Stored items:
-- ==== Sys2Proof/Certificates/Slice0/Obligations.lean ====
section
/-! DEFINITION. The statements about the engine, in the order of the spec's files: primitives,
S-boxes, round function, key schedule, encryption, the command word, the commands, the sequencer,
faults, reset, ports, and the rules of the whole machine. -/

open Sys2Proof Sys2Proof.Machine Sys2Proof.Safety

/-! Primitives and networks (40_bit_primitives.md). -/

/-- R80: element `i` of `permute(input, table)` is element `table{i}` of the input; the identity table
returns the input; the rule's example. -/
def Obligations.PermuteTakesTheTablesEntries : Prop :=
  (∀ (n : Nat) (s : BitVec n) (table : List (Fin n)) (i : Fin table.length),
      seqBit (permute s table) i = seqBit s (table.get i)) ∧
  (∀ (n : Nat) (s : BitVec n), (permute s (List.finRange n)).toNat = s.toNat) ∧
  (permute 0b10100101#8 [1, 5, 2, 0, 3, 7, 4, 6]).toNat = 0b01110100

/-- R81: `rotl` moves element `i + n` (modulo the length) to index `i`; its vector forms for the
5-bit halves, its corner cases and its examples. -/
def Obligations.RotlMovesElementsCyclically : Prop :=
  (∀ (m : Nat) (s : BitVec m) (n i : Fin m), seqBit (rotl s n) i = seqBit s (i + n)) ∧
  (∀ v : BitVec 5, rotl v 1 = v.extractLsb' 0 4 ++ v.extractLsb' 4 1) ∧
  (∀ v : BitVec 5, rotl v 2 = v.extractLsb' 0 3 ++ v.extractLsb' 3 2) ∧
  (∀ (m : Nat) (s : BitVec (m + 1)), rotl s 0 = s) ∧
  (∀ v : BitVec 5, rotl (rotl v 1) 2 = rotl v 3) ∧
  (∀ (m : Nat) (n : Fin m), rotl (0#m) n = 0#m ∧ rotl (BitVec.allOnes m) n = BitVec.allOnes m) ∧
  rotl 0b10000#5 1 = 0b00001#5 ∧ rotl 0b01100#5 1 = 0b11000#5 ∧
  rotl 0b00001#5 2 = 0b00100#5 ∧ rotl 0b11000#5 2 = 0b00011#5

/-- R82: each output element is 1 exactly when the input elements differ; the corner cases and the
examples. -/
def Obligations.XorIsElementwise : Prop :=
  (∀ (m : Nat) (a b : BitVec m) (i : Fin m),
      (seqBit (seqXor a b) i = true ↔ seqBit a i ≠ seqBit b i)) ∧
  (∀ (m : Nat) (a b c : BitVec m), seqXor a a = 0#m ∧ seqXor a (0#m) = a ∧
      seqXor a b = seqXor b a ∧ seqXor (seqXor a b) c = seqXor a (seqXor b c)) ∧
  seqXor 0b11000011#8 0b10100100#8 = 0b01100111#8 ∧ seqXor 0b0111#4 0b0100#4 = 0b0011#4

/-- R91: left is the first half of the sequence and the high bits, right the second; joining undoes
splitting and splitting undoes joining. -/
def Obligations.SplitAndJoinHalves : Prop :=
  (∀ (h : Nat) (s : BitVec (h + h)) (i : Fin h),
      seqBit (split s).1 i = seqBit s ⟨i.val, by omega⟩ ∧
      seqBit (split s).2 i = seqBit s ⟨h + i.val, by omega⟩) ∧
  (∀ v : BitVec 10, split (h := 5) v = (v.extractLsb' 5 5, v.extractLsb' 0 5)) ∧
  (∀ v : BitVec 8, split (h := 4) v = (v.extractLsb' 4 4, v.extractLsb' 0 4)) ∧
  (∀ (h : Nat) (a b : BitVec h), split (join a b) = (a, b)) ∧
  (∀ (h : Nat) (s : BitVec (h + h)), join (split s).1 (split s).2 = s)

...

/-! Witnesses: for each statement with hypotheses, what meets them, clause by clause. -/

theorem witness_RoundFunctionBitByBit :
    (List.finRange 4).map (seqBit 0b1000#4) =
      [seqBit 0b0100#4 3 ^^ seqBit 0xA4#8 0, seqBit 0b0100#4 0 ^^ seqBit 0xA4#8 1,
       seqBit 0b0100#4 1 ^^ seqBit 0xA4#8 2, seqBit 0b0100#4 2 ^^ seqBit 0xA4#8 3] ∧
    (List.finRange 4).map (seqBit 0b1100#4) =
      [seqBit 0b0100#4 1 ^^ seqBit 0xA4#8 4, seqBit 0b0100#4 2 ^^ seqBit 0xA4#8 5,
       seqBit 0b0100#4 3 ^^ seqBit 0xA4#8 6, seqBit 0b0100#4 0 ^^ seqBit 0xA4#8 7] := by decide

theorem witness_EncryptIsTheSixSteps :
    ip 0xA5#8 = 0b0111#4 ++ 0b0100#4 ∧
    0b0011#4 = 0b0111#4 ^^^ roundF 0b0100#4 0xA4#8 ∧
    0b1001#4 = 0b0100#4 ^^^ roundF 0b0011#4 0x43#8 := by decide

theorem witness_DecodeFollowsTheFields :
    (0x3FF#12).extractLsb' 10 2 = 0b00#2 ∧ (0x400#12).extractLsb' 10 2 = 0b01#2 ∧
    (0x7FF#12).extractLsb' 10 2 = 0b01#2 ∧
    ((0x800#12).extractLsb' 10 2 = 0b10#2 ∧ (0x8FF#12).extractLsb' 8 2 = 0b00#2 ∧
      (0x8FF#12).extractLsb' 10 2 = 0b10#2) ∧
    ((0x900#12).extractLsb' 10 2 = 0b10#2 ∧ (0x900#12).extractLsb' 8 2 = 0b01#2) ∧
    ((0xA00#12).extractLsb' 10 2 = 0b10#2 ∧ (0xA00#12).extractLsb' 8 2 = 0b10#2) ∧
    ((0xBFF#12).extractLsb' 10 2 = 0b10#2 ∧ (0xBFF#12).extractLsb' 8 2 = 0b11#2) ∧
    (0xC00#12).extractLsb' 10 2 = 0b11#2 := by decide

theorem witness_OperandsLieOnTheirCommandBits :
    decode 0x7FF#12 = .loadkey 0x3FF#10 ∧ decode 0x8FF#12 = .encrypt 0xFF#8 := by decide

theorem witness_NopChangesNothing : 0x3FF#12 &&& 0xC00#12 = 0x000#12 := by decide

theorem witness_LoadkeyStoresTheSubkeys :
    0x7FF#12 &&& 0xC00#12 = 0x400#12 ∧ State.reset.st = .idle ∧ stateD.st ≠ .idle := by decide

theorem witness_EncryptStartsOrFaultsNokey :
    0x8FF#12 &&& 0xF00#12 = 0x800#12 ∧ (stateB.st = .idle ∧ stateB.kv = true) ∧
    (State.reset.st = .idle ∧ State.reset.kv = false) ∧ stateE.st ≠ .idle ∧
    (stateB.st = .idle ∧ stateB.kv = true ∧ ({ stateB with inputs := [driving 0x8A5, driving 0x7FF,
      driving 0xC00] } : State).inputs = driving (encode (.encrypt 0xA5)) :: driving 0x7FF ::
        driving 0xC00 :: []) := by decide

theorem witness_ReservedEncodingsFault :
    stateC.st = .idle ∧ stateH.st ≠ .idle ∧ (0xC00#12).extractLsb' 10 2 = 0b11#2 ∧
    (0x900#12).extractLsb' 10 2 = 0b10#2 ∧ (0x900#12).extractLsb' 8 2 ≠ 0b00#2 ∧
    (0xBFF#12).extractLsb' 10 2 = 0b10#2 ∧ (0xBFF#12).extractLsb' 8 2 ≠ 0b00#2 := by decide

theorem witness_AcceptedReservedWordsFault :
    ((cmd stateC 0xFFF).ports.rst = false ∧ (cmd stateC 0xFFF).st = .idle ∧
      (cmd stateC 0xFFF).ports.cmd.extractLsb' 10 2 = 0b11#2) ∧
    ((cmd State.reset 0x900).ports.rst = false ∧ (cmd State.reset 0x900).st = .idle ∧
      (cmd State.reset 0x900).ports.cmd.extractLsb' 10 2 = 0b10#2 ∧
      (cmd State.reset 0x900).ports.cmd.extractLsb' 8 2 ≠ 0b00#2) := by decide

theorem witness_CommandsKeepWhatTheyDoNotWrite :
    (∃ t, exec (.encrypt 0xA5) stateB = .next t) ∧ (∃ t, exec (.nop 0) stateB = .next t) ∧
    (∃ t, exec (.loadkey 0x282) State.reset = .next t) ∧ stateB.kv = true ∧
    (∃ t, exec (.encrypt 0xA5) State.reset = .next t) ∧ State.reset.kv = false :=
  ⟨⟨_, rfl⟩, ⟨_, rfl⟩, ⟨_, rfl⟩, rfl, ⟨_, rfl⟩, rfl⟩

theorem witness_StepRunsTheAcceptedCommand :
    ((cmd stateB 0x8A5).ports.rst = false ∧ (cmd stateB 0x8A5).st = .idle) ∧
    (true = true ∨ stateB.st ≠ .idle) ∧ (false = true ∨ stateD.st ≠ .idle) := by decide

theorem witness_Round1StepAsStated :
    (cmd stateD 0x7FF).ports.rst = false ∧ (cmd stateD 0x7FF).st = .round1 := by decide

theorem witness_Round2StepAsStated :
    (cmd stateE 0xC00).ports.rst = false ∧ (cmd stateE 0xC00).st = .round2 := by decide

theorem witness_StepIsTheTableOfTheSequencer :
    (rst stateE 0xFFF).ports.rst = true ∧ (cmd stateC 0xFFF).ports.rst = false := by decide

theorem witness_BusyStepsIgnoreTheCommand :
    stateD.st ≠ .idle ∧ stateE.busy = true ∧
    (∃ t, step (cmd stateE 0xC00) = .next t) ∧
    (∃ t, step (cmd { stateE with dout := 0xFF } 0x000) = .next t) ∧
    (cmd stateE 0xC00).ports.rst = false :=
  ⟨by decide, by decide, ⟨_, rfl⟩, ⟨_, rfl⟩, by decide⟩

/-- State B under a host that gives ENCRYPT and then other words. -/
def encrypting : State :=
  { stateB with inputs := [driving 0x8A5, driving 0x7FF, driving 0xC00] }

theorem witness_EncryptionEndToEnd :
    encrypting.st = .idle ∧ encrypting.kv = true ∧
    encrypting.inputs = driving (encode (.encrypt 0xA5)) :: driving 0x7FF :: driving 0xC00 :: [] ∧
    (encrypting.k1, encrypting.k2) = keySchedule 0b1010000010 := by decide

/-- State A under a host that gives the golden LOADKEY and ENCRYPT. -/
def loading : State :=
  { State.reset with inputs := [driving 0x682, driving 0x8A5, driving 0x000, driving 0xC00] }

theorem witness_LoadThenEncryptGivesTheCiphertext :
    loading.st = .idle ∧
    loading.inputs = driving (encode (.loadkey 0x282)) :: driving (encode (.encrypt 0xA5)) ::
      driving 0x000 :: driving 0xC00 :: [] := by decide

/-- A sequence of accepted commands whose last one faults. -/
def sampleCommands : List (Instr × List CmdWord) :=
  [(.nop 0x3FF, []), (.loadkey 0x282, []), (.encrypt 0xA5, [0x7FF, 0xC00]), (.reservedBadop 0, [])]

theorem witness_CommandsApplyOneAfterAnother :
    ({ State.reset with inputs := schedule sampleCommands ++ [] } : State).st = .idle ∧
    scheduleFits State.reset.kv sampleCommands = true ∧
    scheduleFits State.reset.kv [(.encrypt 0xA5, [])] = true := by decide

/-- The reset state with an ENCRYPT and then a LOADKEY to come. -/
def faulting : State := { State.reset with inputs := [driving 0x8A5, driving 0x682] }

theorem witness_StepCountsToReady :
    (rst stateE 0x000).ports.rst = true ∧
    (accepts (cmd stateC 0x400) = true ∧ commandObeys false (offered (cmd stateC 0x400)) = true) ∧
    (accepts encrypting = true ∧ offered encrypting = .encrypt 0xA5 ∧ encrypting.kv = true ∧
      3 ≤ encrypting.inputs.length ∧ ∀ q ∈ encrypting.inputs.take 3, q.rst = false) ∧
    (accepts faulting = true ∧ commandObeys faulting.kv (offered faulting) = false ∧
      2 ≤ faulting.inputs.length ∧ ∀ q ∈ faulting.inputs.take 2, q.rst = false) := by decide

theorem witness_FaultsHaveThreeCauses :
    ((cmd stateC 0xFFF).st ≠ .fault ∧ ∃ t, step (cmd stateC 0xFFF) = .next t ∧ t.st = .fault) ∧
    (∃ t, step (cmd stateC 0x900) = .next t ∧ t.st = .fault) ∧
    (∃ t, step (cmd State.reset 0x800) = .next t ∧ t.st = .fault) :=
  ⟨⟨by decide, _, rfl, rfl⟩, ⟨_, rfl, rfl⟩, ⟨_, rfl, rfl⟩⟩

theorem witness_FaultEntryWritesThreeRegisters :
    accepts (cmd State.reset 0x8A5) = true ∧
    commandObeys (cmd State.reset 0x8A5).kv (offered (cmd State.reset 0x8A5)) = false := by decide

==

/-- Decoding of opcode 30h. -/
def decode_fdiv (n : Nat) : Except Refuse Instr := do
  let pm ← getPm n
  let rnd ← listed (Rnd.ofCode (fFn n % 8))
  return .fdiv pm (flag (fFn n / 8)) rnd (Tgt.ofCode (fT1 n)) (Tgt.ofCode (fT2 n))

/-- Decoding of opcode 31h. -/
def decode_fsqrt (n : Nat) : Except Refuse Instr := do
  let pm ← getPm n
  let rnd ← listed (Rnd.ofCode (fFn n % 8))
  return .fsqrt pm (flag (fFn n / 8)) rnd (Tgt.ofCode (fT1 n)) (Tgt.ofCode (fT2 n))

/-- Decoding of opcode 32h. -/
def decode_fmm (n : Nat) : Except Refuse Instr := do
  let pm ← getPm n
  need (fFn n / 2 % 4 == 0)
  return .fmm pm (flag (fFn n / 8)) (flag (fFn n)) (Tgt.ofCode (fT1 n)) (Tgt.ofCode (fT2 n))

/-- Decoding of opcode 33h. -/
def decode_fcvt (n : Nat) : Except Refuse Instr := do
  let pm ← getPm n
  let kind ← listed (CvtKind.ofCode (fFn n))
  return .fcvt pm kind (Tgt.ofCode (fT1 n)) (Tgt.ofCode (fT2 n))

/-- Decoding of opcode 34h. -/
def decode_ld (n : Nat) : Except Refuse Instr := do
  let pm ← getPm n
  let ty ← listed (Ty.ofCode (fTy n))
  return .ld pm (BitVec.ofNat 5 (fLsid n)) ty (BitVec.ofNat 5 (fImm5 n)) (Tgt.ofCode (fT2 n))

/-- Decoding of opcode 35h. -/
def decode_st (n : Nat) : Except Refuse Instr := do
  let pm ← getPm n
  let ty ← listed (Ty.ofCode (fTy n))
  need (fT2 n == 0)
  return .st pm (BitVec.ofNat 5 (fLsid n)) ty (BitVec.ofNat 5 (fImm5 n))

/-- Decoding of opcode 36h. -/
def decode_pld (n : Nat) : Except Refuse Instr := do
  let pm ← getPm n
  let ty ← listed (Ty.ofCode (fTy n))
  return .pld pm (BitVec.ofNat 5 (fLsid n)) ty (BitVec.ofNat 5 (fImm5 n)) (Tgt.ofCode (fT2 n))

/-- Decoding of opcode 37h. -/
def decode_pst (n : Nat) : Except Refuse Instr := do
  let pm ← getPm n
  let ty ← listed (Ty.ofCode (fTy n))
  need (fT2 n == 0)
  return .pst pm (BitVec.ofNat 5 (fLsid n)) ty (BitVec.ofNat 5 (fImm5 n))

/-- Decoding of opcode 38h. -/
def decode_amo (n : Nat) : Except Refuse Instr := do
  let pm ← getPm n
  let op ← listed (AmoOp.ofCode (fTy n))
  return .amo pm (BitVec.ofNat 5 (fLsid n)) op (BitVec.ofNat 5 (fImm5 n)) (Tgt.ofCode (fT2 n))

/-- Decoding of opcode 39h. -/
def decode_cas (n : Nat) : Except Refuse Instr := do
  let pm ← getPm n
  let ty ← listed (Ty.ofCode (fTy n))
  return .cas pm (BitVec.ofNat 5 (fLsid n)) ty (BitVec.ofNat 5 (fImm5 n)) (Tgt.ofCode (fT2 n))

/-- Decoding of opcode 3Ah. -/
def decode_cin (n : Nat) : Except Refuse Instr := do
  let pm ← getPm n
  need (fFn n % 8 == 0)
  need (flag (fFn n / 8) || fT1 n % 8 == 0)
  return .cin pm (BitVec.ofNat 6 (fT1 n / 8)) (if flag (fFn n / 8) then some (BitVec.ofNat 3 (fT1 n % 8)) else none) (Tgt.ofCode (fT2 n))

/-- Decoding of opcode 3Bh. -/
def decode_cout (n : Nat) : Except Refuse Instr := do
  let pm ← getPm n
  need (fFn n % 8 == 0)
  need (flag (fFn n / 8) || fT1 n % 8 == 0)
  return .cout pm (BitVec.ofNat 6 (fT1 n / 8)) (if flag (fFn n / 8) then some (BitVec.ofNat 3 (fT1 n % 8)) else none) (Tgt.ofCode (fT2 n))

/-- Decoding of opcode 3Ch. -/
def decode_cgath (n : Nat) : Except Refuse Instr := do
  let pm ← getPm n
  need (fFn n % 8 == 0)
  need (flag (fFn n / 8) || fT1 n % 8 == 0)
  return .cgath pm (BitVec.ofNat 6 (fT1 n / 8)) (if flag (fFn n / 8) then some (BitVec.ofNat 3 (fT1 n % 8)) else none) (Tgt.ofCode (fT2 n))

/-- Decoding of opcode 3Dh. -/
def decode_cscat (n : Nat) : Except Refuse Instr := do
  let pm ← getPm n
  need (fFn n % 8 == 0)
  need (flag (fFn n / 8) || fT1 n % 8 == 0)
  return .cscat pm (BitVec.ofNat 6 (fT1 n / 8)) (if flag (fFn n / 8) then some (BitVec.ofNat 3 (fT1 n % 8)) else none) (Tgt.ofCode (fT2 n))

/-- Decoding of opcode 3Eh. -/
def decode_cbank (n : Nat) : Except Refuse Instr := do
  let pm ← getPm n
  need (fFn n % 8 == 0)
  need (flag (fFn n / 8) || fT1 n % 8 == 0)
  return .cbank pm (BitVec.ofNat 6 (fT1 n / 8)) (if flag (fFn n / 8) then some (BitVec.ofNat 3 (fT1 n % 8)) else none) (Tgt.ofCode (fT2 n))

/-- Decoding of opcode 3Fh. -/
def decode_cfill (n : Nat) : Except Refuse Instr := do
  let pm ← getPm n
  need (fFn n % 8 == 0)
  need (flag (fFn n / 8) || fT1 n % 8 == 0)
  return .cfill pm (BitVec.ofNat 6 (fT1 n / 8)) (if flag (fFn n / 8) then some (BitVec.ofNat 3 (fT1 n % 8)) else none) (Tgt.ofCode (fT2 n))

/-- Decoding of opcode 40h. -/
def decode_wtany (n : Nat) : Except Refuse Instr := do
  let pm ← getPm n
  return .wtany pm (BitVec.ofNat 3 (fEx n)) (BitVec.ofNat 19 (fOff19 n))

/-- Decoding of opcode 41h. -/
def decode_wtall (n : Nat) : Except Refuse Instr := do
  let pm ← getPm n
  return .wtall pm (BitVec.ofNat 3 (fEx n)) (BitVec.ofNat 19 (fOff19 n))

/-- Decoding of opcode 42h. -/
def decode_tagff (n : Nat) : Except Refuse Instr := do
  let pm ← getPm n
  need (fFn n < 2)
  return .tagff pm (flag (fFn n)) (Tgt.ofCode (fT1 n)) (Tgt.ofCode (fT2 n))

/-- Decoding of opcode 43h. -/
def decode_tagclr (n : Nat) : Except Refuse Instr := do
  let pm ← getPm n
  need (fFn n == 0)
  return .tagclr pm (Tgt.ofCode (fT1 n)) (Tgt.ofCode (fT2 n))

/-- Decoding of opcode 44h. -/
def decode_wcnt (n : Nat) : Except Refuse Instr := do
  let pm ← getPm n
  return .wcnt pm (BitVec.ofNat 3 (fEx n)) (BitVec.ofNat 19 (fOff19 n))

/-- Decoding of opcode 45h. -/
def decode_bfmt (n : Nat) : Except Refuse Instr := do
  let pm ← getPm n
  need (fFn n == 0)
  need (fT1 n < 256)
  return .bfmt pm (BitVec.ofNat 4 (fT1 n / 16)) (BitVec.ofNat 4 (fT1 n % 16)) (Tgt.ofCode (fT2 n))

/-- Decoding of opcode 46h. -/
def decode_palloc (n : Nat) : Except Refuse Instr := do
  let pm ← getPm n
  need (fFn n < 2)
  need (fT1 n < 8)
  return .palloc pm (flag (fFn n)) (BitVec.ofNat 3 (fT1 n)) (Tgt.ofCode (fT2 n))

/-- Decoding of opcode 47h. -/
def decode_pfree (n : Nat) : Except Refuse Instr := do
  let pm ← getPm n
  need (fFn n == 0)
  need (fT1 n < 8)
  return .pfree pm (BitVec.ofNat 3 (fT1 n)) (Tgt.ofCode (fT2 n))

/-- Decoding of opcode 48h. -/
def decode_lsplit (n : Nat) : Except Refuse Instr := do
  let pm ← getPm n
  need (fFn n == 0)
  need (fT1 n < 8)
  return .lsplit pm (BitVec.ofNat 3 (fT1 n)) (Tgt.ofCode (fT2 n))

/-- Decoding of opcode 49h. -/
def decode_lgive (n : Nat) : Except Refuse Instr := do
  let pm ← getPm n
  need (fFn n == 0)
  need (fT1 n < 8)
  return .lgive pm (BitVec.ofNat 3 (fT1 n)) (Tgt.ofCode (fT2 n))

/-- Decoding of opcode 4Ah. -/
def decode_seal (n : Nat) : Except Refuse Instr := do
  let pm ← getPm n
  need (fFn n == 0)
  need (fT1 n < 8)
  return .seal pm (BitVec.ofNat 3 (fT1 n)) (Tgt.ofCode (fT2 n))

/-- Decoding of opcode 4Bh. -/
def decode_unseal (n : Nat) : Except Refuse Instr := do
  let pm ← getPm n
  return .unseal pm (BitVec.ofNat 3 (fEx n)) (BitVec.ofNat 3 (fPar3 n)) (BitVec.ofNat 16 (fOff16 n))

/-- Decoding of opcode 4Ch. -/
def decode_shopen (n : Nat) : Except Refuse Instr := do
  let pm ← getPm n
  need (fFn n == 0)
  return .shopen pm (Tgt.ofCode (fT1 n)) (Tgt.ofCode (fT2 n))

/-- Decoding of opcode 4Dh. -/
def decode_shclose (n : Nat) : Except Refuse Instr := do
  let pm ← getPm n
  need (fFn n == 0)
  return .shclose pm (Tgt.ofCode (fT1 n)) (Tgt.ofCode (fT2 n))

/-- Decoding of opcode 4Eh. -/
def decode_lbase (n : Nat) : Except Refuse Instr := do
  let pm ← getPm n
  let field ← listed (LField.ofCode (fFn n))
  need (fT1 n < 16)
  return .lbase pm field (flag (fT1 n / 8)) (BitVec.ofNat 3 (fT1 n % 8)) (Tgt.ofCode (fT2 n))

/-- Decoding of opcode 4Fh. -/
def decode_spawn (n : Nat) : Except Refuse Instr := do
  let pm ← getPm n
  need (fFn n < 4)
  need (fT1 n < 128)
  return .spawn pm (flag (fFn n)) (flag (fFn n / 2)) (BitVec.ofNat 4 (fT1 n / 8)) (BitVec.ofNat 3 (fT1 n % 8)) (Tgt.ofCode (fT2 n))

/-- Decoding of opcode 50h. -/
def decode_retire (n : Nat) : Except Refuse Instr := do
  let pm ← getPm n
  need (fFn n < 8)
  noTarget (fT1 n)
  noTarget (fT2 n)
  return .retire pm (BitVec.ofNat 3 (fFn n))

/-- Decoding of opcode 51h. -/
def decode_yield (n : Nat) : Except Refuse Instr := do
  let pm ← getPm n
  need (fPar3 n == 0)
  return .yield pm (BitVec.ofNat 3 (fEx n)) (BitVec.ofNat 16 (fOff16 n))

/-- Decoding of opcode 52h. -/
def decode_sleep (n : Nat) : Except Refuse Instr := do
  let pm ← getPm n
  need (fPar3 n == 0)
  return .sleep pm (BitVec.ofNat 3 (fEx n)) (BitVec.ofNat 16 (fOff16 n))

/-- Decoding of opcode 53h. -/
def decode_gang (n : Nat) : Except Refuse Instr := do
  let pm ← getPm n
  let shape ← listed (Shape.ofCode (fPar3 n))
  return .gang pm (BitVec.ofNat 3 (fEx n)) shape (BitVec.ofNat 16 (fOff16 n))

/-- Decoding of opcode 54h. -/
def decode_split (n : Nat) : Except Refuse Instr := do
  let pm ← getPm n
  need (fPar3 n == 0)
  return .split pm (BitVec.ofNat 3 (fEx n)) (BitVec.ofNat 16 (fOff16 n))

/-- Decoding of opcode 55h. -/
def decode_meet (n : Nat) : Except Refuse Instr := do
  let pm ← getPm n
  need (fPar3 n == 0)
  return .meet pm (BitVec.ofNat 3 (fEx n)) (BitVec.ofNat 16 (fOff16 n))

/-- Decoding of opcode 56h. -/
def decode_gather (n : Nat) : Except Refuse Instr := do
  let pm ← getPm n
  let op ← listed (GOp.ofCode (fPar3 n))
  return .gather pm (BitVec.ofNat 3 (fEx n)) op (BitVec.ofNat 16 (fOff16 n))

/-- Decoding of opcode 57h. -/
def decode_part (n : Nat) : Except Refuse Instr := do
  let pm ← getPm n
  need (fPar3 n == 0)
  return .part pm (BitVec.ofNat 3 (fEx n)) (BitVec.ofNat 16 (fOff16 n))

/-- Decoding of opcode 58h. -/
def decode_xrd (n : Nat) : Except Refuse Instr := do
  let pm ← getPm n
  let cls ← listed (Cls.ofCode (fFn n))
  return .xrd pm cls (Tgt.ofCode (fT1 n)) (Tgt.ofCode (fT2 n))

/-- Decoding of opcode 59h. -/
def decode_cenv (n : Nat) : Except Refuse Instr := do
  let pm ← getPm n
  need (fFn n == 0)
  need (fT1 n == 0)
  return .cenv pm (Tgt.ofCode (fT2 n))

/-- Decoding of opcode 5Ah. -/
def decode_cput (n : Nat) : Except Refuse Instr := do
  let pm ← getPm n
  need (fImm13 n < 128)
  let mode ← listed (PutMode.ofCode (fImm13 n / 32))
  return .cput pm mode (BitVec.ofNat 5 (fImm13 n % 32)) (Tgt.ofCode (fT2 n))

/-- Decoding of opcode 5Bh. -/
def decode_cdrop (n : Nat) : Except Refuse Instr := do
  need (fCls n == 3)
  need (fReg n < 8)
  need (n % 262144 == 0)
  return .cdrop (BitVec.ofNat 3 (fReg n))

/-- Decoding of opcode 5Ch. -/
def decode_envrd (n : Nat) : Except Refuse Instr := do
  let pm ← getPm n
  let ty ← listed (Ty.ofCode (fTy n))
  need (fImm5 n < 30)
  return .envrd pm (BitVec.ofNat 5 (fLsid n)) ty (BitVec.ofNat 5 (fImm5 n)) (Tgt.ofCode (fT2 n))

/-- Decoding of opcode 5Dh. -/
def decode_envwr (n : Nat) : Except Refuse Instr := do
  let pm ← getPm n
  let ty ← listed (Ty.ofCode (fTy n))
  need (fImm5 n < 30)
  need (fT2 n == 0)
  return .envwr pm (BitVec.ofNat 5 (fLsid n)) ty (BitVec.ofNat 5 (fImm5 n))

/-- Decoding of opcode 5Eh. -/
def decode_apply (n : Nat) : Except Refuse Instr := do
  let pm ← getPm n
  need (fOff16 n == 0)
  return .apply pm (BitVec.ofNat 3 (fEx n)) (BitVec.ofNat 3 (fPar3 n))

GOAL OF THE EXERCISE:
Could you reproduce exactly the lines of the entries above, from the one with "-- ==== Sys2Proof/Certificates/Slice0/Obligations.lean" through the one with "S-boxes, round function, key", and nothing else?

ANSWER FOR THIS EXERCISE:
-- ==== Sys2Proof/Certificates/Slice0/Obligations.lean ====
section
/-! DEFINITION. The statements about the engine, in the order of the spec's files: primitives,
S-boxes, round function, key schedule, encryption, the command word, the commands, the sequencer,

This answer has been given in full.